Built Urban Environments, Obesity and Environmental Justice
Description:
Obesity is a growing public health threat. Those most at risk in Phoenix, like most parts of the U.S., are low income and minorities. An environmental justice approach, concerned with explicating the relationships between the distribution of environmental amenities and disamenities and social disadvantage, provides a way to think through health disparities we observe on the ground to the broader political-economic structures that create and reinforce them. This project is particularly concerned with how structural discrimination in how our cities are laid out and managed explains who is most at risk of obesity and related conditions (such as diabetes). We are focused on two aspects of the built environment that are “toxic” for creating obesity and common in inner cities, especially in high minority areas: poor food environments (too few accessible healthy food stores, too many junk food outlets and excessive child-focused advertising) and poor exercise environments (unwalkable streets, insufficient green spaces).

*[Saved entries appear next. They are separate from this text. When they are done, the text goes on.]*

@[simp] theorem State.moveRow_memoryOk {s : State} {x : EngAt} {i : Nat} {o : EngOp} (hs : s.memoryOk = true) :
    (s.moveRow x i o).memoryOk = true := by
  unfold State.moveRow
  simp [hs]

@[simp] theorem State.opFault_memoryOk {s : State} {x : EngAt} {i : Nat} {cause : Byte} {row : Nat} {refusing : Byte}
    (hs : s.memoryOk = true) : (s.opFault x i cause row refusing).memoryOk = true := by
  unfold State.opFault
  dsimp only
  repeat' split
  all_goals simp [hs]

@[simp] theorem State.stopOp_memoryOk {s : State} {x : EngAt} {i : Nat} {o : EngOp} {off : Nat} {f : XFault} (hs : s.memoryOk = true) :
    (s.stopOp x i o off f).memoryOk = true := by
  unfold State.stopOp
  simp [hs]

@[simp] theorem State.writeRefused_memoryOk {s : State} {x : EngAt} {o : EngOp} (hs : s.memoryOk = true) :
    (s.writeRefused x o).memoryOk = true := by
  unfold State.writeRefused
  extract_lets +onlyGivenNames p c row
  have hrow : ∀ s n, s.memoryOk = true → (row s n).memoryOk = true := by
    intro s n hs
    simp only [row]
    split <;> split
    any_goals exact hs
    all_goals
      refine foldl_memoryOk _ (fun s q hs => ?_) _ hs
      split
      · split
        · exact hs
        · exact State.engineWrite_memoryOk hs
      · exact hs
  exact foldl_memoryOk _ (fun s n h => hrow s _ h) _ hs

@[simp] theorem State.refuseOp_memoryOk {s : State} {x : EngAt} {i : Nat} {o : EngOp} {row : Nat} {cause : Byte} (hs : s.memoryOk = true) :
    (s.refuseOp x i o row cause).memoryOk = true := by
  unfold State.refuseOp
  simp [hs]

/-! ## Machine/EngineOps -/

@[simp] theorem State.turnOp_memoryOk {s : State} {x : EngAt} {q : EngOp × Nat} (hs : s.memoryOk = true) :
    (s.turnOp x q).memoryOk = true := by
  unfold State.turnOp
  dsimp only
  repeat' split
  all_goals simp [hs]

@[simp] theorem execEngineOpStart_memoryOk {s : State} {team : Nat} {engine : EngineKind} (hs : s.memoryOk = true) :
    outcomeOk (execEngineOpStart team engine s) = true := by
  unfold execEngineOpStart
  repeat' split
  all_goals simp [hs]

@[simp] theorem execEngineOpFinish_memoryOk {s : State} {team : Nat} {engine : EngineKind} (hs : s.memoryOk = true) :
    outcomeOk (execEngineOpFinish team engine s) = true := by
  unfold execEngineOpFinish
  repeat' split
  all_goals simp [hs]

@[simp] theorem execEngineTranslationFault_memoryOk {s : State} {team : Nat} (hs : s.memoryOk = true) :
    outcomeOk (execEngineTranslationFault team s) = true := by
  unfold execEngineTranslationFault
  repeat' split
  all_goals simp [hs]

@[simp] theorem execEnginePoisonAtStore_memoryOk {s : State} {team : Nat} (hs : s.memoryOk = true) :
    outcomeOk (execEnginePoisonAtStore team s) = true := by
  unfold execEnginePoisonAtStore
  repeat' split
  all_goals simp [hs]

@[simp] theorem State.engineRefused_memoryOk {s : State} {team op row : Nat} {cause : Byte} (hs : s.memoryOk = true) :
    (s.engineRefused team op row cause).memoryOk = true := by
  unfold State.engineRefused
  repeat' split
  all_goals simp [hs]

@[simp] theorem execEngineWriteRefused_memoryOk {s : State} {team : Nat} {cause : Byte} (hs : s.memoryOk = true) :
    outcomeOk (execEngineWriteRefused team cause s) = true := by
  unfold execEngineWriteRefused
  repeat' split
  all_goals simp [hs]

@[simp] theorem State.settleArray_memoryOk {s : State} {tid : Nat} (hs : s.memoryOk = true) : (s.settleArray tid).memoryOk = true := by
  unfold State.settleArray
  dsimp only
  repeat' split
  all_goals simp [hs]

@[simp] theorem execEngineStop_memoryOk {s : State} {team : Nat} {engine : EngineKind} (hs : s.memoryOk = true) :
    outcomeOk (execEngineStop team engine s) = true := by
  unfold execEngineStop
  repeat' split
  all_goals simp [hs]

@[simp] theorem execEngineFaultReport_memoryOk {s : State} {team : Nat} (hs : s.memoryOk = true) :
    outcomeOk (execEngineFaultReport team s) = true := by
  unfold execEngineFaultReport
  split <;> simp [hs]

/-! ## Machine/CtrlReg -/

@[simp] theorem execMfcr_memoryOk {s : State} {w : MainWord} (hs : s.memoryOk = true) : outcomeOk (execMfcr w s) = true := by
  unfold execMfcr
  simp [hs]

@[simp] theorem State.disposeOp_memoryOk (s : State) (tid : Nat) (decl : Bool) : (s.disposeOp tid decl).memoryOk = s.memoryOk := by
  unfold State.disposeOp
  split <;> simp

@[simp] theorem State.disposeCopy_memoryOk (s : State) (tid id : Nat) (decl : Bool) :
    (s.disposeCopy tid id decl).memoryOk = s.memoryOk := by
  unfold State.disposeCopy
  split <;> simp

theorem State.completeRequest_memoryOk {s : State} {h : HubId} {tag : Half} {decl : Bool} (hs : s.memoryOk = true) {s1 : State}
    (hs1 : s.completeRequest h tag decl = some s1) : s1.memoryOk = true := by
  unfold State.completeRequest at hs1
  obtain ⟨r, -, rfl⟩ := Option.map_eq_some_iff.1 hs1
  cases r.source <;> simp [hs]

@[simp] theorem execPrqcResume_memoryOk {s : State} {hub : HubId} {tag : Half} (hs : s.memoryOk = true) :
    outcomeOk (execPrqcResume hub tag s) = true := by
  unfold execPrqcResume
  cases hc : s.completeRequest hub tag false with
  | none => exact hs
  | some s1 => exact State.completeRequest_memoryOk hs hc

@[simp] theorem execPrqcDecline_memoryOk {s : State} {hub : HubId} {tag : Half} (hs : s.memoryOk = true) :
    outcomeOk (execPrqcDecline hub tag s) = true := by
  unfold execPrqcDecline
  cases hc : s.completeRequest hub tag true with
  | none => exact hs
  | some s1 => exact State.completeRequest_memoryOk hs hc

@[simp] theorem writePrqc_memoryOk {s : State} {c : Ctx} {v : Dword} (hs : s.memoryOk = true) : (writePrqc s c v).memoryOk = true := by
  refine Sync.andThen_memoryOk (State.release_memoryOk hs) fun s1 h1 => ?_
  refine (State.modGroup_memoryOk _ _ _ _).trans ?_
  cases h : s1.completeRequest c.hub (v.extractLsb' 0 16) (v.getLsbD 16) with
  | none => exact h1
  | some s2 => exact State.completeRequest_memoryOk h1 h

We are using a wide range of methods to investigate the situation in South Phoenix, an area of the city with low income households, many of them Mexican American. We are also looking at higher incomes areas in Phoenix as a comparison. Our methods include spatial analysis of bioinformatic data (such as diagnoses), ground-truthed geographic analyses of neighborhood walkability and park access, characterization of food environments through surveys of stores, restaurants and urban agriculture, and household-based studies of how all these factors are influencing what people eat and how often they exercise.